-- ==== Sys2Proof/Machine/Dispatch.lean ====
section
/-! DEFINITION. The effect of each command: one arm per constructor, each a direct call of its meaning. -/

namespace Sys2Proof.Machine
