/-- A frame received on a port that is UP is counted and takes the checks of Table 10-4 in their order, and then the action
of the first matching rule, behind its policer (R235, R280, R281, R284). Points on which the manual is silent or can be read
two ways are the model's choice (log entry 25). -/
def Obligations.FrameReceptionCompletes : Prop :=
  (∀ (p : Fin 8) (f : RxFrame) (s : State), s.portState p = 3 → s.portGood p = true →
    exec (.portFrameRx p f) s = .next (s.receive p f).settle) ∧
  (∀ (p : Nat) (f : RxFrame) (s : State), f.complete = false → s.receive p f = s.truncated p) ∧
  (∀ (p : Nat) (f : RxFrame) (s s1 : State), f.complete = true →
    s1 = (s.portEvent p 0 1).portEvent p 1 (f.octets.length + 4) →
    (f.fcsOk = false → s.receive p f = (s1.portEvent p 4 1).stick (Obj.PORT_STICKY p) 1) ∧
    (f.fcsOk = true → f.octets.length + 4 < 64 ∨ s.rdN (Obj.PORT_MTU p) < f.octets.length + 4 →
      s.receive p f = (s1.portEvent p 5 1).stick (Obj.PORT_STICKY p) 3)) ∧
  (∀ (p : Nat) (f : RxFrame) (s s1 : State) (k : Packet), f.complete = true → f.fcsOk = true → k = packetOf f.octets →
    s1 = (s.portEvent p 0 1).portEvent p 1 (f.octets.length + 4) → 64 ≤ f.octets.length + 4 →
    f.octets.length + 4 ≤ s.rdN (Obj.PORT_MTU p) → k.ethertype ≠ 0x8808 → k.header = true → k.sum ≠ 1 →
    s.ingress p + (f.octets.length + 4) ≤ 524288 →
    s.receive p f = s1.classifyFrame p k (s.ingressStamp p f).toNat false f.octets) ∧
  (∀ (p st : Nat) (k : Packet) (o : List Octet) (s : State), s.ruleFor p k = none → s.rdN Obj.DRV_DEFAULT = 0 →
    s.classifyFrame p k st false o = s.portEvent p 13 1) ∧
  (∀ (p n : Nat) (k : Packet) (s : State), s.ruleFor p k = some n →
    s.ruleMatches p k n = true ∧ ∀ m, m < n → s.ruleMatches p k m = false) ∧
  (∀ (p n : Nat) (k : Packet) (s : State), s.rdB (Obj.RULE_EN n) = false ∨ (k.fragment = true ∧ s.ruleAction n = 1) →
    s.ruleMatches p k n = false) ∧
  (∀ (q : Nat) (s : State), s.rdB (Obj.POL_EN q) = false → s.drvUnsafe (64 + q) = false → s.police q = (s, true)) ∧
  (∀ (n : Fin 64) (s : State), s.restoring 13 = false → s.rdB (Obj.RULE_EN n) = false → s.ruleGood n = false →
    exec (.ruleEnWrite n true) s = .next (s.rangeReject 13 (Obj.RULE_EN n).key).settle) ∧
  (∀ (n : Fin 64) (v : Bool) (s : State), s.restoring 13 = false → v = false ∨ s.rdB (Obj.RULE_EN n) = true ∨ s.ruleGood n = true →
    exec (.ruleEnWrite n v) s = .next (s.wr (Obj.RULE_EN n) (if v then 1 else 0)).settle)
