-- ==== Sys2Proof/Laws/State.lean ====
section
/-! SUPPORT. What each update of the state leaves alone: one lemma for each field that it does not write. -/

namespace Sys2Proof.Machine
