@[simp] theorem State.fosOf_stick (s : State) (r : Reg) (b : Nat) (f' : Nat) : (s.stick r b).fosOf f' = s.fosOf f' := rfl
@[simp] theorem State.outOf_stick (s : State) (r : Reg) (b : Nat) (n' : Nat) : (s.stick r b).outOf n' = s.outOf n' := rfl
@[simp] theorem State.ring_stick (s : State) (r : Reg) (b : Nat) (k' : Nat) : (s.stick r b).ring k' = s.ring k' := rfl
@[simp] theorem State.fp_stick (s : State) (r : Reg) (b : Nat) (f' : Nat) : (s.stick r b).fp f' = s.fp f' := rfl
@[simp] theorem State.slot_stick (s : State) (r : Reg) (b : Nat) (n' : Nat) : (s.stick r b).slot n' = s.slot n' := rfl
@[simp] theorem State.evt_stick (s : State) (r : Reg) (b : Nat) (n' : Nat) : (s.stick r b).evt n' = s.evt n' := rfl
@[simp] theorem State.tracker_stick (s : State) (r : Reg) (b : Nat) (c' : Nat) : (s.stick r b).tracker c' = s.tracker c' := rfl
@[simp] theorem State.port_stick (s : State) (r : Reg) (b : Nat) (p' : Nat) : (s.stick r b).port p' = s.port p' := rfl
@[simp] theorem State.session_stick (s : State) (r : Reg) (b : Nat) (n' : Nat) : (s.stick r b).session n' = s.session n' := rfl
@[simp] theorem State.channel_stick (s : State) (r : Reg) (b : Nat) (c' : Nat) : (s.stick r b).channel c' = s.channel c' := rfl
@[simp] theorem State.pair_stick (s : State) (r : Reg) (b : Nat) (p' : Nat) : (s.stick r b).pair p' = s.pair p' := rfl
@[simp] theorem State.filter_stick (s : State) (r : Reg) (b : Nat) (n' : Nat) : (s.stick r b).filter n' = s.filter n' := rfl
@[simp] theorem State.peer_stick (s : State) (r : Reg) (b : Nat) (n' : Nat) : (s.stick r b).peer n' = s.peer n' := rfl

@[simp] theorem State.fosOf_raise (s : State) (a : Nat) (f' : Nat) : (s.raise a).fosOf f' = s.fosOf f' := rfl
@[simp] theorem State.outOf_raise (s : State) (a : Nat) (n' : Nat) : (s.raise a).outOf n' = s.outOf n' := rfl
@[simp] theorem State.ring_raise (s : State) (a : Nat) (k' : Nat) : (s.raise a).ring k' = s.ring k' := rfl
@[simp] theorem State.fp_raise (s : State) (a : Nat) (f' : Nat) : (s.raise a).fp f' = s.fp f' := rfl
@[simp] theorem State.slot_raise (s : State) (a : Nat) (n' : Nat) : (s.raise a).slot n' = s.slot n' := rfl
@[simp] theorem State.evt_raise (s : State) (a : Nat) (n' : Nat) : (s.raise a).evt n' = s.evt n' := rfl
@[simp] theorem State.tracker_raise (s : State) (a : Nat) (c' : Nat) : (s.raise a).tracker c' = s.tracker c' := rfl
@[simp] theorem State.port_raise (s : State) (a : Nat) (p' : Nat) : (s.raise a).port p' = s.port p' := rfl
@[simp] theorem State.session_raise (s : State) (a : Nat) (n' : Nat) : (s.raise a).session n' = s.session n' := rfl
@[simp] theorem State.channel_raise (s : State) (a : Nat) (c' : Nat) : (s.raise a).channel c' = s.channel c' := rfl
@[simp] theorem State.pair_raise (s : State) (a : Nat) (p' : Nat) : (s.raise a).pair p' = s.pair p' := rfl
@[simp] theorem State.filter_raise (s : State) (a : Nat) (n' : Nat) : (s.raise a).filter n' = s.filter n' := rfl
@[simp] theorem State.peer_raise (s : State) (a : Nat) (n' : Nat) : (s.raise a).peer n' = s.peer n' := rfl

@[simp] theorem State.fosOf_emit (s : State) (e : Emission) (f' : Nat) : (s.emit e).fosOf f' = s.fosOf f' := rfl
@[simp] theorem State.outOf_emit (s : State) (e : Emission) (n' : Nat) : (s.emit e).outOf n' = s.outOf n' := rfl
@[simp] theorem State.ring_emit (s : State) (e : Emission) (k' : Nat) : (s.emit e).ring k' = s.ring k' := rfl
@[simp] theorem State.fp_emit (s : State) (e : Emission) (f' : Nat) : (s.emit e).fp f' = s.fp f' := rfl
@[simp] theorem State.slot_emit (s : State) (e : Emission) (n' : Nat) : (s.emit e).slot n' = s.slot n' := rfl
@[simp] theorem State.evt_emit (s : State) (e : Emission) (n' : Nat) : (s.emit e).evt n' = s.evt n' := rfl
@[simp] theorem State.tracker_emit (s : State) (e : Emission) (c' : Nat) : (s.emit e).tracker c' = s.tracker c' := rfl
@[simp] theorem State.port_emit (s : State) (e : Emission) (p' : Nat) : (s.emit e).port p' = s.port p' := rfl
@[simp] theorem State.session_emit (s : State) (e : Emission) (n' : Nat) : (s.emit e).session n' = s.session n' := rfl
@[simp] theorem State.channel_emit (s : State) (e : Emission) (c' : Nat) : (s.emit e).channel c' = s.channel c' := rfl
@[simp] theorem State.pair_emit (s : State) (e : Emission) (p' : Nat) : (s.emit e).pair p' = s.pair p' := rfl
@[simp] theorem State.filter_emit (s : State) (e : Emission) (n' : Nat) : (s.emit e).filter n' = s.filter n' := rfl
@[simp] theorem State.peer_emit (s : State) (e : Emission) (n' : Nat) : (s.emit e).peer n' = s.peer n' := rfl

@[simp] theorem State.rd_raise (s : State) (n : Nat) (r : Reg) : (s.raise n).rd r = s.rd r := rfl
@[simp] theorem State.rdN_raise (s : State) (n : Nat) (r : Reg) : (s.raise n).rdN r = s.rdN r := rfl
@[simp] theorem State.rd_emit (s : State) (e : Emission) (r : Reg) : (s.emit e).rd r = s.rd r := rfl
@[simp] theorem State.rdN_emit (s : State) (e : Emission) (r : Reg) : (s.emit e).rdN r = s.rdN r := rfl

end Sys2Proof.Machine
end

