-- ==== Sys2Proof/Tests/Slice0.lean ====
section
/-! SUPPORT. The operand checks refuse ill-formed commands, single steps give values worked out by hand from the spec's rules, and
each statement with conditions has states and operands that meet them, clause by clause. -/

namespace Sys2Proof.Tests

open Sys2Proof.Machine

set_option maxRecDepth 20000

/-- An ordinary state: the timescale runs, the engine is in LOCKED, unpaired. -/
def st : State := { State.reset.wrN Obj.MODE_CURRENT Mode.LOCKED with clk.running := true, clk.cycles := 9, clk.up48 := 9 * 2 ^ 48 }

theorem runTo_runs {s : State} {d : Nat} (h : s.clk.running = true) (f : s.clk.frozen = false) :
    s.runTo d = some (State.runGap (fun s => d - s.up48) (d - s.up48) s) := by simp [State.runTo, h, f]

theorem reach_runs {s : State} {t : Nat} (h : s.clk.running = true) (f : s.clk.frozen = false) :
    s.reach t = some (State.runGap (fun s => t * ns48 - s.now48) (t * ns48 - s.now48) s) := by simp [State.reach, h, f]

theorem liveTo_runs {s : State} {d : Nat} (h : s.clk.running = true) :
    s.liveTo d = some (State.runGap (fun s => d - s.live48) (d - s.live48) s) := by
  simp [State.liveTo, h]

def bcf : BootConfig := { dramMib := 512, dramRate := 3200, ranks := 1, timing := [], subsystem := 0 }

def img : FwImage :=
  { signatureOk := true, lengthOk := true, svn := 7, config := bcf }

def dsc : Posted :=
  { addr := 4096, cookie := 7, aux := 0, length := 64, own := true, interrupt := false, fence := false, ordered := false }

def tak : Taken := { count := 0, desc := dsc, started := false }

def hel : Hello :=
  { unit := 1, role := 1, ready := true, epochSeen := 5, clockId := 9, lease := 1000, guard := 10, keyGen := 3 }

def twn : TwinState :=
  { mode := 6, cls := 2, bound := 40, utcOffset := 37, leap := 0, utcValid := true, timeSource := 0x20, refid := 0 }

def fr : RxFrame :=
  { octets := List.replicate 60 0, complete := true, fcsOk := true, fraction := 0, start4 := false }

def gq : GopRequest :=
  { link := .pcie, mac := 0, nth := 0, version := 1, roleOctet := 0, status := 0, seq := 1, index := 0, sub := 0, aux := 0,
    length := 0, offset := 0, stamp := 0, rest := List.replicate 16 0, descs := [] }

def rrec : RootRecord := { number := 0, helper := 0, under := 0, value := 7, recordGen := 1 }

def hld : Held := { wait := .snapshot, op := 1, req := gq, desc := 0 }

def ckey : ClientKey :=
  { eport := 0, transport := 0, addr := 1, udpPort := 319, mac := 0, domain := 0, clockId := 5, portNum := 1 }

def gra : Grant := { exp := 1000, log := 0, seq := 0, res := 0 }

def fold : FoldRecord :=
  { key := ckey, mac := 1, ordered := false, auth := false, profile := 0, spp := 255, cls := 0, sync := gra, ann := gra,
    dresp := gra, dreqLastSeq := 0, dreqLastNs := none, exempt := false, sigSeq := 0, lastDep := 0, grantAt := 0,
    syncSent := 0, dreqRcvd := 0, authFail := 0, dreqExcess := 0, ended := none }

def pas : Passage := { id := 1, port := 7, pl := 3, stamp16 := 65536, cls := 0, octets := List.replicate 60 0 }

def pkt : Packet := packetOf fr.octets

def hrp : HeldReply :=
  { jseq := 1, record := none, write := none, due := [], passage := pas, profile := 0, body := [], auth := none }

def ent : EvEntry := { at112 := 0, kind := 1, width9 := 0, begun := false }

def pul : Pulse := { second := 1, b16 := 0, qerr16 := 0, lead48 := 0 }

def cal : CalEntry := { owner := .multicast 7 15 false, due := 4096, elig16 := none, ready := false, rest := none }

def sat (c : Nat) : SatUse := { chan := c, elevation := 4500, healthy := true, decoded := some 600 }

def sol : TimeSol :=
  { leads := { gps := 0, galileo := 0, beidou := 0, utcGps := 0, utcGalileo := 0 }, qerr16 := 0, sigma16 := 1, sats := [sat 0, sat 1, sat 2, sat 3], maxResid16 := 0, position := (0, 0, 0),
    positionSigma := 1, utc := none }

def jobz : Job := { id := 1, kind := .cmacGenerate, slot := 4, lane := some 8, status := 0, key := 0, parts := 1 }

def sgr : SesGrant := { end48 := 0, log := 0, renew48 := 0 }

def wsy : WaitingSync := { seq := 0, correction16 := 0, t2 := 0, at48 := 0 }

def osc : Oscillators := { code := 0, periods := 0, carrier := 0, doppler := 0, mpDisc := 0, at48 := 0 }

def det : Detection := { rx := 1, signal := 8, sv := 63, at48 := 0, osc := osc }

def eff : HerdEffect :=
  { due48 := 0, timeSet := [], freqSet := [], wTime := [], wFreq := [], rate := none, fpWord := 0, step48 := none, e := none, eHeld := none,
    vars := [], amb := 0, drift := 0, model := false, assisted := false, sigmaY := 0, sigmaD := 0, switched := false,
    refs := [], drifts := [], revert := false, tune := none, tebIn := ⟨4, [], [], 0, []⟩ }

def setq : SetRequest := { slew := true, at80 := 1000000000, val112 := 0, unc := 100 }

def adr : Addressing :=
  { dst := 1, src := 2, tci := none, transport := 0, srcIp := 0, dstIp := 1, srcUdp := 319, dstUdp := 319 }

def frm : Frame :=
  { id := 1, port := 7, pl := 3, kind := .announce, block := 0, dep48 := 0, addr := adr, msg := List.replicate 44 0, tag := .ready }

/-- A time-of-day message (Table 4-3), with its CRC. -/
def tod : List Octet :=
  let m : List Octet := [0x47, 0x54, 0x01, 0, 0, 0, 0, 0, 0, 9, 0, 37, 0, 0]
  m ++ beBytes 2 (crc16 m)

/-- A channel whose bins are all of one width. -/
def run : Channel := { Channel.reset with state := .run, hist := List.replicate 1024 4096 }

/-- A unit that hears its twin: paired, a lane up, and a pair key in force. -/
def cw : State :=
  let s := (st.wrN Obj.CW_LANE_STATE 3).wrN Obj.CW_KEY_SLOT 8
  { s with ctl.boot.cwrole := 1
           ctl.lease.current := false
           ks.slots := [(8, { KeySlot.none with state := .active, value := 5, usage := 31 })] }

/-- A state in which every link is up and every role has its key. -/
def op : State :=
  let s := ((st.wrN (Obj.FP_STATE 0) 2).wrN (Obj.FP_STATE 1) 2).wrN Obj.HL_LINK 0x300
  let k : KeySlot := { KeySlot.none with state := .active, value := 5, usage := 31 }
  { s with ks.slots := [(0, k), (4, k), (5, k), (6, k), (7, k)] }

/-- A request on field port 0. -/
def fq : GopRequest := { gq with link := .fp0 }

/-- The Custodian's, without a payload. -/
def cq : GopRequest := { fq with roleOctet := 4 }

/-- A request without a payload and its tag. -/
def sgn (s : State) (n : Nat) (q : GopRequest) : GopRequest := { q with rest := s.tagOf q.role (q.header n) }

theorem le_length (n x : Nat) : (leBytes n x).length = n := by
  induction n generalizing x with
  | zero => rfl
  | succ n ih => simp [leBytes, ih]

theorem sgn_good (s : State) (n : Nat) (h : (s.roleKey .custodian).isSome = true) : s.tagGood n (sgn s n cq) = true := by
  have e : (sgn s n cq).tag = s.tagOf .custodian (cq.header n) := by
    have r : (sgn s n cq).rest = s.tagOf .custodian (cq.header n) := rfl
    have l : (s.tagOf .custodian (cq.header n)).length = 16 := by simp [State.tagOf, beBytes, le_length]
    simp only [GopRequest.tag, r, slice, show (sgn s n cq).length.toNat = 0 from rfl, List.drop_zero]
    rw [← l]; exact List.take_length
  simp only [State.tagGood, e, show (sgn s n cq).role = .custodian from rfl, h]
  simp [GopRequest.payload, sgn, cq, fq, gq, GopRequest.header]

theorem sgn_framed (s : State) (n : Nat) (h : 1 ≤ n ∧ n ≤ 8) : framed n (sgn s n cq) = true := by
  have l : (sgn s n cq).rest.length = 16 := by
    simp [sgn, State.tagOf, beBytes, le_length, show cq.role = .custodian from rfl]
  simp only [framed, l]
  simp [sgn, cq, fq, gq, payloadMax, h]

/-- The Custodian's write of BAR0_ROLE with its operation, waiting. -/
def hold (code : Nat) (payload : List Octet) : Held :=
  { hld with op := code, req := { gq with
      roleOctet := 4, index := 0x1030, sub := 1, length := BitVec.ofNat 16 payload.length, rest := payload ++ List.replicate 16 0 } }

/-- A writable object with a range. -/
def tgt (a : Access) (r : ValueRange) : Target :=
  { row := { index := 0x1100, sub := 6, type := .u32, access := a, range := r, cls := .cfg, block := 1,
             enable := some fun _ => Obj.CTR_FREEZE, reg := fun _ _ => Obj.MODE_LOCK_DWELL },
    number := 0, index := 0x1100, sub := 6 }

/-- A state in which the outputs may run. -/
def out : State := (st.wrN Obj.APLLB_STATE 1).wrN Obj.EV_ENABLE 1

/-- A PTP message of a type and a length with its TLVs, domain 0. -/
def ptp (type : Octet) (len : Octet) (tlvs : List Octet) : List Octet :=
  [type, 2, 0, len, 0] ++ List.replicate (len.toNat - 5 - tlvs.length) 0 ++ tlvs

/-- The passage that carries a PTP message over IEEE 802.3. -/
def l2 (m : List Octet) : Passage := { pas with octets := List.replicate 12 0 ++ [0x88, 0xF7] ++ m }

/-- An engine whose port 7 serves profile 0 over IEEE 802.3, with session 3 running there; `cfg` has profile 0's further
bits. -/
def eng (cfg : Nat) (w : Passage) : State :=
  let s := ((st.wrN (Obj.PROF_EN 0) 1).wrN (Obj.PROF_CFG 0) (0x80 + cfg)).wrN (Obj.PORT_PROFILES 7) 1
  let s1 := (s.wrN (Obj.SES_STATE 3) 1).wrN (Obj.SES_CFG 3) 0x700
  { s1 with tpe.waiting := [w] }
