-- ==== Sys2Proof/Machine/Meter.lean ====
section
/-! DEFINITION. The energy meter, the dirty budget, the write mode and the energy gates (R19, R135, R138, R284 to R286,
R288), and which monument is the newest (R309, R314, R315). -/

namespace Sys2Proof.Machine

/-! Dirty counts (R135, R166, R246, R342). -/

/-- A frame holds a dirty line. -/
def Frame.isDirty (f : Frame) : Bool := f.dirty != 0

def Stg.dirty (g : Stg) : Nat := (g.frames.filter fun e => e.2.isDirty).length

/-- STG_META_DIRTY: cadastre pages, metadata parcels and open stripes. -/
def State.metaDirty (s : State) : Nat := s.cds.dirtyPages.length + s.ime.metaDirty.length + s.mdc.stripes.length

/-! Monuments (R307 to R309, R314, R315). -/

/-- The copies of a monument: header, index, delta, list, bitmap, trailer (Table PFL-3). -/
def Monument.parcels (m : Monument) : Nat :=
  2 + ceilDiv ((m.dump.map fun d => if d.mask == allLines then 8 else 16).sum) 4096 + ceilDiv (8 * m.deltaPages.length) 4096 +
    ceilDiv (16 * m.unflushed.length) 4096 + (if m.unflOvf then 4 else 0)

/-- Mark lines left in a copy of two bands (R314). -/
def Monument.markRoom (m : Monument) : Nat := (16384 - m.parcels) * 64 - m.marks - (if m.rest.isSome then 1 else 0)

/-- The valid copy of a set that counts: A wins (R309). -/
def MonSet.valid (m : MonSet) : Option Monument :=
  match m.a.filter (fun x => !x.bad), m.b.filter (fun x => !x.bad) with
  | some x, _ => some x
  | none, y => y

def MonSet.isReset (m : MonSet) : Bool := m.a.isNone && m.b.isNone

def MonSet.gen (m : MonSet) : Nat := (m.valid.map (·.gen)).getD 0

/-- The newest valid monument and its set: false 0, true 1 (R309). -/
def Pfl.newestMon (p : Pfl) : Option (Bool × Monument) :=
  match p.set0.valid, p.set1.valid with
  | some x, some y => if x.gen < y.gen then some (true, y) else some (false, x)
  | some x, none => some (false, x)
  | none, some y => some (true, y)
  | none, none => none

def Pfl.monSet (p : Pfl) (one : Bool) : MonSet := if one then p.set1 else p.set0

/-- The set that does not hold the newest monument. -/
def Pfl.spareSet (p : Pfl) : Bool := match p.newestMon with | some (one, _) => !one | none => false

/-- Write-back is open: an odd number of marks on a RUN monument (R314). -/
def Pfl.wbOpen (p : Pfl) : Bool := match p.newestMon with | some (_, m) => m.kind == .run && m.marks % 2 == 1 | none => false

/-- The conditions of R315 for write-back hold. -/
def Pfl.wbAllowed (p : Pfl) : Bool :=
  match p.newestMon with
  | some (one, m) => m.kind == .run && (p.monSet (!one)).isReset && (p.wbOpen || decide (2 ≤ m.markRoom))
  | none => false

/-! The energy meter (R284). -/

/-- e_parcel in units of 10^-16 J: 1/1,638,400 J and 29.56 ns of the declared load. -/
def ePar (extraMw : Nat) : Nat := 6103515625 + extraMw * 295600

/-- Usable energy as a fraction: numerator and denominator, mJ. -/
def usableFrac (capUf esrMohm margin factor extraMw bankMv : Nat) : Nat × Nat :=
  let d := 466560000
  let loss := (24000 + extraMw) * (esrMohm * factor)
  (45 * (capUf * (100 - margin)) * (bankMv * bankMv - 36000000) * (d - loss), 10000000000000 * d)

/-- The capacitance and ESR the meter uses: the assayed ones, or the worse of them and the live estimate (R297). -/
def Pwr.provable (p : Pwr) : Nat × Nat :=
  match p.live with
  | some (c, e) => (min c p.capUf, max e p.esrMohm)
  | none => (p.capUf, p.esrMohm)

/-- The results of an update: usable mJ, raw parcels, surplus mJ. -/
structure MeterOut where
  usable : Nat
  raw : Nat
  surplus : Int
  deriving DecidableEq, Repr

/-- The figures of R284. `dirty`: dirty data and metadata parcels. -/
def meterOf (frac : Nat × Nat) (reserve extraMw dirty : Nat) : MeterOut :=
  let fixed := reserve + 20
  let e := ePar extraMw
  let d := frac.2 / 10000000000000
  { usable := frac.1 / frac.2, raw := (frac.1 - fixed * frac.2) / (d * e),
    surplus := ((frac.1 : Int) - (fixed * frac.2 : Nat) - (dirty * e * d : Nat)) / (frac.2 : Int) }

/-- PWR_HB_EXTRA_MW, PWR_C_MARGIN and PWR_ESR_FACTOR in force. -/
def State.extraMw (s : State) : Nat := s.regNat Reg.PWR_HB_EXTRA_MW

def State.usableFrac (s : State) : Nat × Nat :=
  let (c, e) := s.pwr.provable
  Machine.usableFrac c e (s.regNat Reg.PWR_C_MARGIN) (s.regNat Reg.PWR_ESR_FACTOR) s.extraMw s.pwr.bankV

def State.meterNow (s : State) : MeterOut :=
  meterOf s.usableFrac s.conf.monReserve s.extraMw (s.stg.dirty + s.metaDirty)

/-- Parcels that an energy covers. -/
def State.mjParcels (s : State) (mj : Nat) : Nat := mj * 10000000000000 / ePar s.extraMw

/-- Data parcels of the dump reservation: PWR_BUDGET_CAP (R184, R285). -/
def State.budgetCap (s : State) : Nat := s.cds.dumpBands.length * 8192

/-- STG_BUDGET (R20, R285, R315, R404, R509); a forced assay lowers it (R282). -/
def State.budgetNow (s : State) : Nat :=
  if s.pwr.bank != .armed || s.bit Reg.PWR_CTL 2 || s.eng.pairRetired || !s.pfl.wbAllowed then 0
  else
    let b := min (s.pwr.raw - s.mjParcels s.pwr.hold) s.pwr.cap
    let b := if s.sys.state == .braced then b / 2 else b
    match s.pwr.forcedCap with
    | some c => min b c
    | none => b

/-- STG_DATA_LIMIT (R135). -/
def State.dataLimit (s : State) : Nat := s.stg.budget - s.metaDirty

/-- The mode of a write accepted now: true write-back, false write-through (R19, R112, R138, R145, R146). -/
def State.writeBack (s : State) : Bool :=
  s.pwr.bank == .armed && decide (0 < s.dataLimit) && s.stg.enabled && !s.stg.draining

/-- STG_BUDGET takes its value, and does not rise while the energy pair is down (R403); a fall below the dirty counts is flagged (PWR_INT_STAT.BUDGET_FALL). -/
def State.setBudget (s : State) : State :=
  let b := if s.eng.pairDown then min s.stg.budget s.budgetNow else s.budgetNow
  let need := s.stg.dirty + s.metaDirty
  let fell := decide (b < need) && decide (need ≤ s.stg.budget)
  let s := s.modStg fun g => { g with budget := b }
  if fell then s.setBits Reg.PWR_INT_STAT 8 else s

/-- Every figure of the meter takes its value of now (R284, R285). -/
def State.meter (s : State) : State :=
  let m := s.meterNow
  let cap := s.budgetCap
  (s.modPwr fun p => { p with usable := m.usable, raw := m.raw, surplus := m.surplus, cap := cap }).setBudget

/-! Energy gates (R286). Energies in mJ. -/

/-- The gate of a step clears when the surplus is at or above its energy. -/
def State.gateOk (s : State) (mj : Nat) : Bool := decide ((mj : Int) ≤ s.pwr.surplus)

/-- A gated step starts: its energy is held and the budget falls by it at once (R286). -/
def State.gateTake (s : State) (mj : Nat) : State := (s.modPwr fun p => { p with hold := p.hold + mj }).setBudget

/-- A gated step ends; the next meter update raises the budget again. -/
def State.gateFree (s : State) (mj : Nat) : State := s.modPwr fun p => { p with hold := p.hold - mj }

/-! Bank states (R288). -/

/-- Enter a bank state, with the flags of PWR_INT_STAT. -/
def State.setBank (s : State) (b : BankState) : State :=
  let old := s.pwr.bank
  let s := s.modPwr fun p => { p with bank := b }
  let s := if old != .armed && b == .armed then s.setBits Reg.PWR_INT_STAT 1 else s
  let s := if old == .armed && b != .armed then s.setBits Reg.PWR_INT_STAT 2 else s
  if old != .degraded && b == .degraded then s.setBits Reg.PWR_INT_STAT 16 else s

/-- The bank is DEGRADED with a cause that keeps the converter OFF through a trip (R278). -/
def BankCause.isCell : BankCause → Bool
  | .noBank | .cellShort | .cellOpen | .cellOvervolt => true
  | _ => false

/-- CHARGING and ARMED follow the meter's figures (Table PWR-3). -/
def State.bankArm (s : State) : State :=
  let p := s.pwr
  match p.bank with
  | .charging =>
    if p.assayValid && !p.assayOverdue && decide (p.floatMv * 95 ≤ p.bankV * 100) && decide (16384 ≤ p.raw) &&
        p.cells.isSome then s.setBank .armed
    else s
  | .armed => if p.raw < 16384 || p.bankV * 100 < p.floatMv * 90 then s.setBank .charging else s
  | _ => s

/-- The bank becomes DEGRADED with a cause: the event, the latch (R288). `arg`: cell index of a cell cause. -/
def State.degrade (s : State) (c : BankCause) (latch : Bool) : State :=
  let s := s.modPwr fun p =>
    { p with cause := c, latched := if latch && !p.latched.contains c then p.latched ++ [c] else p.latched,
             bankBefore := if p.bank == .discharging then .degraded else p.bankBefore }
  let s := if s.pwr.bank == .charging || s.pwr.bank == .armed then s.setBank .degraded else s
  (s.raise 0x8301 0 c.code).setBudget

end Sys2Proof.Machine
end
━━━━━━━━━━━━━━━━
### DESCRIPTION OF THE TASK
Although the records may continue, retype only the lines from the first one through the one containing "of the first", exactly as they appear.

### ANSWER SPACE
-- ==== Sys2Proof/Machine/Dispatch.lean ====
section
/-! DEFINITION. The effect of each command: one arm per constructor, each a direct call of its meaning. -/

namespace Sys2Proof.Machine
/-- A frame received on a port that is UP is counted and takes the checks of Table 10-4 in their order, and then the action
of the first matching rule, behind its policer (R235, R280, R281, R284). Points on which the manual is silent or can be read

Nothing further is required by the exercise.